-- Exercise goal --
Your answer is a copy of every line in the records where "true" appears.

-- Recorded information --
-- ==== Sys2Proof/WellFormed.lean ====
section
/-! DEFINITION. Which operations are well formed: all of them. A byte operand takes every value
0 to 255 (30_encoding.md R49) and no operation is illegal, reserved or a hint (R51), so there is no
check here that could refuse a term. The checks that can refuse one stand where their data is:
`OpWord.canonical` (Decode.lean), `Memory.wf` (Machine/State.lean), `Stimulus.Line.wellFormed`
(Machine/Stimulus.lean) and `State.Inv` (Safety.lean). -/

namespace Sys2Proof

/-- Every operation is well formed (30_encoding.md R49, R51). -/
def Instr.wellFormed : Instr → Bool
  | .idle => true
  | .feed _ => true
  | .sil => true
  | .silfeed _ => true
  | .reset => true

end Sys2Proof
end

-- Answer to the problem --
  | .idle => true
  | .feed _ => true
  | .sil => true
  | .silfeed _ => true
  | .reset => true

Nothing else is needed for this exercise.